* _Exercise goal_
Going down the listing below, print exactly each line from the one with "def Obligations.EncodeThenDecodeGivesInstructionBack : Prop" up to and including the one with "w ∧ i.wellFormed = true", and skip the rest.

*** Exercise data Section Begins ***

/-- The outcome of a push: the entry stands last in the finished-tile queue, and the operation keeps the rest. -/
theorem ftqPush_pushes {o' : MxOp} {e : List Word} {rest : List (List Word)} (ht : t < s.tileCount) (hmx : (s.tile t).mx = o :: r)
    (hd : o.desc.dest = true) (hb : mxBegin t o s = .ok (o', u)) (hr : o'.rest = e :: rest) (hrun : (u.tile t).run = .running)
    (hux : (u.tile t).mx = o' :: r) (hroom : (u.tile t).ftq.entries.length < 8) (hq : (u.tile t).vec.queue = []) :
    Does (.ftqPush t) s (fun s' => (s'.tile t).ftq = { (u.tile t).ftq with entries := (u.tile t).ftq.entries ++ [e] } ∧
      (s'.tile t).mx = { o' with rest := rest } :: r ∧ TileOnly t u s') := by
  refine ⟨_, exec_ftqPush_pushes ht hmx hd hb hr hroom, ?_⟩
  rw [vecAdvance_idle (by rw [tile_updTile_same]; exact hq) (by rw [tile_updTile_same]; exact hrun)]
  have htile := tile_updTile_same u t (fun T =>
    { T.setMx { o' with rest := rest } with ftq := { T.ftq with entries := T.ftq.entries ++ [e] } })
  exact ⟨congrArg Tile.ftq htile, (congrArg Tile.mx htile).trans (by rw [Tile.setMx, hux]; rfl),
    fun _ h => tile_updTile_other _ _ h, fun _ => rfl, rfl⟩

end Sys2Proof.Machine
end

section
/-! PROOFS. The completion of matrix operations (spec/05 R148 to R157). -/

namespace Sys2Proof.Machine

variable {t : Nat} {o : MxOp} {r : List MxOp} {s u : State}

/-- The device address of row `m` of an operation's outputs (R154). -/
def MxDesc.rowAddr (t : Nat) (d : MxDesc) (m : Nat) : Nat := devOf t (d.outBase + m * d.outPitch)

section
variable {x : MxResult} (hd : o.desc.dest = false)
include hd

theorem begun_rest : (o.begun x).rest = chunks 32 x.rows.flatten := by
  simp [MxOp.begun, hd]

/-- An operation with DEST = 0 begins its emission with two lines of 32 words for each of its rows. -/
theorem begun_lines (hx : mxCompute t o s = .ok (x, u)) :
    (o.begun x).rest.length = 2 * o.desc.m ∧ ∀ l ∈ (o.begun x).rest, l.length = 32 := by
  obtain ⟨-, hrows, h64⟩ := mxCompute_ok hx
  rw [begun_rest hd, ← hrows]
  exact ⟨rowLines_length h64, rowLines_line h64⟩

/-- Each of those lines is a half of a row. -/
theorem begun_lineAddr (hx : mxCompute t o s = .ok (x, u)) {i : Nat} (hi : i < (o.begun x).rest.length) :
    devAddr t ((o.begun x).lineOff i) = o.desc.rowAddr t (i / 2) + i % 2 * 128 := by
  rw [lineOff_of_full (begun_lines hd hx).1 hi]
  exact (Nat.add_assoc ..).symm

end

/-- An operation with DEST = 0 whose outputs form writes their rows. -/
theorem matrixOpComplete_rows {x : MxResult} (ht : t < s.tileCount) (hrun : (s.tile t).run = .running)
    (hmx : (s.tile t).mx = o :: r) (he : o.emitting = false) (hd : o.desc.dest = false) (hx : mxCompute t o s = .ok (x, u)) :
    Does (.matrixOpComplete t) s (fun s' => (s'.tile t).mx = r ∧
      (∀ a, (∀ m < x.rows.length, a < o.desc.rowAddr t m ∨ o.desc.rowAddr t m + 4 * (x.rows.getD m []).length ≤ a) →
        readByte s'.mem a = readByte s.mem a) ∧
      ((∀ m < x.rows.length, 4 * (x.rows.getD m []).length ≤ o.desc.outPitch) → ∀ m < x.rows.length, ∀ n < (x.rows.getD m []).length,
        readNat s'.mem (o.desc.rowAddr t m + 4 * n) 4 = ((x.rows.getD m []).getD n 0).toNat)) := by
  obtain ⟨-, hrows, h64⟩ := mxCompute_ok hx
  obtain ⟨v, hb, hvmem, hvrun, hvmx, -⟩ := mxBegin_forms hmx he hx
  obtain ⟨hcount, hlines⟩ := begun_lines hd hx
  obtain ⟨s', hs', hmx', hmem'⟩ := matrixOpComplete_emits ht hmx hb hd (hvrun.trans hrun) hvmx
  refine ⟨s', hs', hmx', fun a ha => ?_, fun hp m hm n hn => ?_⟩
  · rw [hmem', ← hvmem]
    refine mxEmit_outside hlines (fun i hi => ?_) _
    have hm : i / 2 < x.rows.length := by omega
    have hrow := ha _ hm
    rw [length_getD h64 hm] at hrow
    rw [begun_lineAddr hd hx hi]
    omega
  · have hpitch := hp m hm
    rw [length_getD h64 hm] at hn hpitch
    have hi : 2 * m + n / 32 < (o.begun x).rest.length := by omega
    have haddr : devAddr t ((o.begun x).lineOff (2 * m + n / 32)) + 4 * (n % 32) = o.desc.rowAddr t m + 4 * n := by
      rw [begun_lineAddr hd hx hi, show (2 * m + n / 32) / 2 = m by omega]
      omega
    rw [hmem', ← haddr, mxEmit_word hlines (Nat.le_of_eq hcount) hpitch hi (Nat.mod_lt n (by decide)), begun_rest hd, rowLines_word h64 hm hn]

/-- An operation with DEST = 0 in emission writes the lines that are left. -/
theorem matrixOpComplete_lines (ht : t < s.tileCount) (hrun : (s.tile t).run = .running) (hmx : (s.tile t).mx = o :: r)
    (he : o.emitting = true) (hd : o.desc.dest = false) (hl : ∀ l ∈ o.rest, l.length = 32) (hm : o.rest.length ≤ 2 * o.desc.m)
    (hp : 256 ≤ o.desc.outPitch) :
    Does (.matrixOpComplete t) s (fun s' => (s'.tile t).mx = r ∧
      (∀ i < o.rest.length, ∀ n < 32, readNat s'.mem (devAddr t (o.lineOff i) + 4 * n) 4 = ((o.rest.getD i []).getD n 0).toNat) ∧
      ∀ a, (∀ i < o.rest.length, a < devAddr t (o.lineOff i) ∨ devAddr t (o.lineOff i) + 128 ≤ a) →
        readByte s'.mem a = readByte s.mem a) := by
  obtain ⟨s', hs', hmx', hmem'⟩ := matrixOpComplete_emits ht hmx (mxBegin_emitting he) hd hrun hmx
  refine ⟨s', hs', hmx', ?_⟩
  rw [hmem']
  exact ⟨fun _ hi _ hn => mxEmit_word hl hm hp hi hn, fun _ ha => mxEmit_outside hl ha _⟩

/-- A fault of the outputs faults the tile, whichever of the two commands comes. -/
theorem matrixFault_faults {f : TileFault} (ht : t < s.tileCount) (hrun : (s.tile t).run = .running)
    (hmx : (s.tile t).mx = o :: r) (he : o.emitting = false) (hx : mxCompute t o s = .error (f, u)) :
    Does (.matrixOpComplete t) s (Faulted t 1 f.code o.pc f.addr s) ∧
      (o.desc.dest = true → Does (.ftqPush t) s (Faulted t 1 f.code o.pc f.addr s)) := by
  have hreads := mxCompute_error hx
  have hb := mxBegin_error he hx
  have hfault : Faulted t 1 f.code o.pc f.addr s (faultTile t 1 f.code o.pc f.addr u) :=
    hreads.faulted (faultTile_faulted (by simp [Tile.alive, hreads.run, hrun]))
  exact ⟨⟨_, exec_matrixOpComplete_faults ht hmx hb, hfault⟩, fun hd => ⟨_, exec_ftqPush_faults ht hmx hd hb, hfault⟩⟩

/-- Settles O16: each command by whether the operation is in emission, and by what its outputs come to where it is not. -/
theorem matrixCompletion : Obligations.MatrixCompletion := by
  intro s t o r ht hrun hmx T row
  refine ⟨fun he => ⟨fun x s1 hd hx => ?_, fun x s1 e rest hd hx hc hroom hq => ?_, fun f s1 hx => ?_⟩,
    fun he hd hl hm hp => ?_, fun hd he => ⟨fun hr => ?_, fun e rest hr hroom hq => ?_⟩⟩
  · exact matrixOpComplete_rows ht hrun hmx he hd hx
  · obtain ⟨v, hb, hvmem, hvrun, hvmx, hvftq, hvvec⟩ := mxBegin_forms hmx he hx
    have hr : (o.begun x).rest = e :: rest := by simpa [MxOp.begun, hd] using hc
    obtain ⟨s', hs', hftq', hmx', honly⟩ := ftqPush_pushes ht hmx hd hb hr (hvrun.trans hrun) hvmx (hvftq ▸ hroom) (hvvec ▸ hq)
    exact ⟨s', hs', hvftq ▸ hftq', hmx', (congrArg State.mem honly.rest).trans hvmem⟩
  · exact matrixFault_faults ht hrun hmx he hx
  · exact matrixOpComplete_lines ht hrun hmx he hd hl hm hp
  · obtain ⟨hmem, htile⟩ := mxPop_running o.beats o.idle hrun
    exact ⟨_, exec_matrixOpComplete_pushed ht hmx (mxBegin_emitting he) hd hr, by rw [htile, hmx]; rfl, by rw [htile], hmem⟩
  · exact ftqPush_pushes ht hmx hd (mxBegin_emitting he) hr hrun hmx hroom hq

end Sys2Proof.Machine
end

section
/-! PROOFS. Reductions, selections and record updates at completion (spec/07 R197 to R211): the statement fails, because it says
nothing of SC. -/

namespace Sys2Proof.Machine

theorem exec_vectorOpComplete (t : Nat) (s : State) : exec (.vectorOpComplete t) s = execVectorOpComplete t s := rfl

/-- While a relay value of the oldest operation's chain lacks its writer or its reader, VECTOR_OP_COMPLETE changes nothing
(R199, R200). -/
theorem vectorOpComplete_waits {t : Nat} {s : State} {o : VecOp} {r : List VecEntry} (ht : t < s.tileCount)
    (hq : (s.tile t).vec.queue = .op o :: r) (hd : o.done = false)
    (hc : chainClosed (opsOf (chainPrefix o.chain (.op o :: r))) = false) : exec (.vectorOpComplete t) s = .next s := by
  rw [exec_vectorOpComplete, execVectorOpComplete, onTile_in _ ht]
  simp [hq, hd, hc]
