-- ==== Sys2Proof/Certificates/Slice0/Obligations.lean ====
section
/-! DEFINITION. The statements for the provers, each a `Prop` named `Obligations.<Name>`; OBLIGATIONS.json says what each
claims and which rules of spec/ it rests on. -/

open Sys2Proof Sys2Proof.Machine Sys2Proof.Safety

/-! ## Encoding (30_encoding.md) -/

/-- Decoding the word of a well-formed instruction gives the instruction back, whatever its operands (R81, R83, R84). -/
def Obligations.EncodeThenDecodeGivesInstructionBack : Prop :=
  ∀ i : Instr, i.wellFormed = true → decodeWord (encode i) = .ok i

/-- Every word that decodes is the word of the instruction it decodes to, which is well formed (R83, R84). -/
def Obligations.DecodeThenEncodeGivesWordBack : Prop :=
  ∀ (w : Word) (i : Instr), decodeWord w = .ok i → encode i = w ∧ i.wellFormed = true

/-- The decoder refuses exactly the words that R90 lists, and names the word it refuses. -/
def Obligations.DecoderRefusesExactlyUnassignedWords : Prop :=
  ∀ w : Word, (Unassigned w → decodeWord w = .error (.unknownInstruction w)) ∧
    (¬ Unassigned w → ∃ i : Instr, decodeWord w = .ok i)

/-- The four words that the source prints (R82), and one word of every other family and one unassigned word, written out
from R83 and R90. -/
def Obligations.WordsWrittenFromTheEncodingTableDecode : Prop :=
  (decodeWord 0x00E0#16 = .ok .cls ∧ decodeWord 0x6005#16 = .ok (.ldImm 0 0x05#8) ∧
    decodeWord 0x7003#16 = .ok (.addImm 0 0x03#8) ∧ decodeWord 0xA050#16 = .ok (.ldI 0x050#12)) ∧
  decodeWord 0x2345#16 = .ok (.call 0x345#12) ∧ decodeWord 0x8126#16 = .ok (.shr 1 2) ∧
  decodeWord 0xF21E#16 = .ok (.addIVx 2) ∧ decodeWord 0xF455#16 = .ok (.storeRegs 4) ∧
  decodeWord 0xDABC#16 = .ok (.drw 10 11 0xC#4) ∧ decodeWord 0xE29E#16 = .ok (.skp 2) ∧
  decodeWord 0xF115#16 = .ok (.ldDTVx 1) ∧ decodeWord 0x5121#16 = .error (.unknownInstruction 0x5121#16)

/-! ## The cycle and the step (60_exceptions.md) -/

/-- A step runs the decoded instruction: where the status is RUNNING and the bytes at PC decode to `i`, a step whose next
host operation is Cycle is `exec i`; the only thing a step does around it is to take the operation, off `sched`, or as the
Cycle that a host which invokes nothing else goes on with (the model's way to hold the host's order, log 5). -/
def Obligations.StepRunsTheDecodedInstruction : Prop :=
  ∀ (s : State) (w : Word) (i : Instr), s.status = .running → memReadWord s.mem s.pc.toNat = .ok w →
    decodeWord w = .ok i →
    (nextOp s = .cycle → step s = exec i (takeOp s)) ∧
    (s.sched = [] → s.host = .cycleOnly → step s = exec i s) ∧
    (∀ rest : List Config.HostOp, s.sched = .cycle :: rest → step s = exec i { s with sched := rest })

/-- A Cycle does one of three things according to the status (R200, R202). -/
def Obligations.CycleFollowsTheStatus : Prop :=
  ∀ s : State,
    (s.status = .faulted → cycle s = .next s) ∧
    (∀ x : Reg, s.status = .awaitKey x → cycle s = .next (pollKey x s)) ∧
    (s.status = .running →
      (∀ a : Nat, fetch s = .error a → cycle s = .next (enterFault s .addressOutOfRange 0x0000#16 a)) ∧
      (∀ (w : Word) (i : Instr), fetch s = .ok w → decodeWord w = .ok i → cycle s = exec i s) ∧
      (∀ (w : Word) (e : Reject), fetch s = .ok w → decodeWord w = .error e →
        cycle s = .next (enterFault s .unknownInstruction w 0)))

/-- The fetch reads two bytes, the first high, at any alignment and from any region; above 0xFFE it raises
AddressOutOfRange (R201). -/
def Obligations.FetchReadsTwoBytesOrFaults : Prop :=
  ∀ s : State,
    (s.pc.toNat ≤ 0xFFE → ∃ (w : Word) (hi lo : Byte), fetch s = .ok w ∧
      memRead s.mem s.pc.toNat = .ok hi ∧ memRead s.mem (s.pc.toNat + 1) = .ok lo ∧
      w.toNat = hi.toNat * 256 + lo.toNat) ∧
    (s.status = .running → s.pc.toNat = 0xFFF →
      cycle s = .next (enterFault s .addressOutOfRange 0x0000#16 0x1000)) ∧
    (s.status = .running → s.pc.toNat > 0xFFF →
      cycle s = .next (enterFault s .addressOutOfRange 0x0000#16 s.pc.toNat))

/-- A word that R90 or R91 names raises UnknownInstruction, which records the word and PC and changes nothing else. -/
def Obligations.UnassignedAndSysWordsRaiseUnknownInstruction : Prop :=
  ∀ (s : State) (w : Word), s.status = .running → fetch s = .ok w → Unassigned w ∨ SysWord w →
    cycle s = .next { s with
      status := .faulted
      record := { cause := some .unknownInstruction, fpc := s.pc, finsn := w, faddr := 0 } }

/-- A Cycle in status RUNNING that ends FAULTED has changed nothing but the status and the fault record, which holds a
cycle-fault cause, the address of the instruction and its word, 0x0000 for a fault of the fetch (R204). -/
def Obligations.FaultingCycleKeepsNothingElse : Prop :=
  ∀ s t : State, s.status = .running → cycle s = .next t → t.status = .faulted →
    t = { s with status := .faulted, record := t.record } ∧ t.record.fpc = s.pc ∧
    t.record.cause ≠ none ∧ t.record.cause ≠ some .programTooLarge ∧
    (∀ w : Word, fetch s = .ok w → t.record.finsn = w) ∧
    (∀ a : Nat, fetch s = .error a → t.record.finsn = 0x0000#16)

*** Exercise data Section Ends ***

* _Written answer_
def Obligations.EncodeThenDecodeGivesInstructionBack : Prop :=
  ∀ i : Instr, i.wellFormed = true → decodeWord (encode i) = .ok i

/-- Every word that decodes is the word of the instruction it decodes to, which is well formed (R83, R84). -/
def Obligations.DecodeThenEncodeGivesWordBack : Prop :=
  ∀ (w : Word) (i : Instr), decodeWord w = .ok i → encode i = w ∧ i.wellFormed = true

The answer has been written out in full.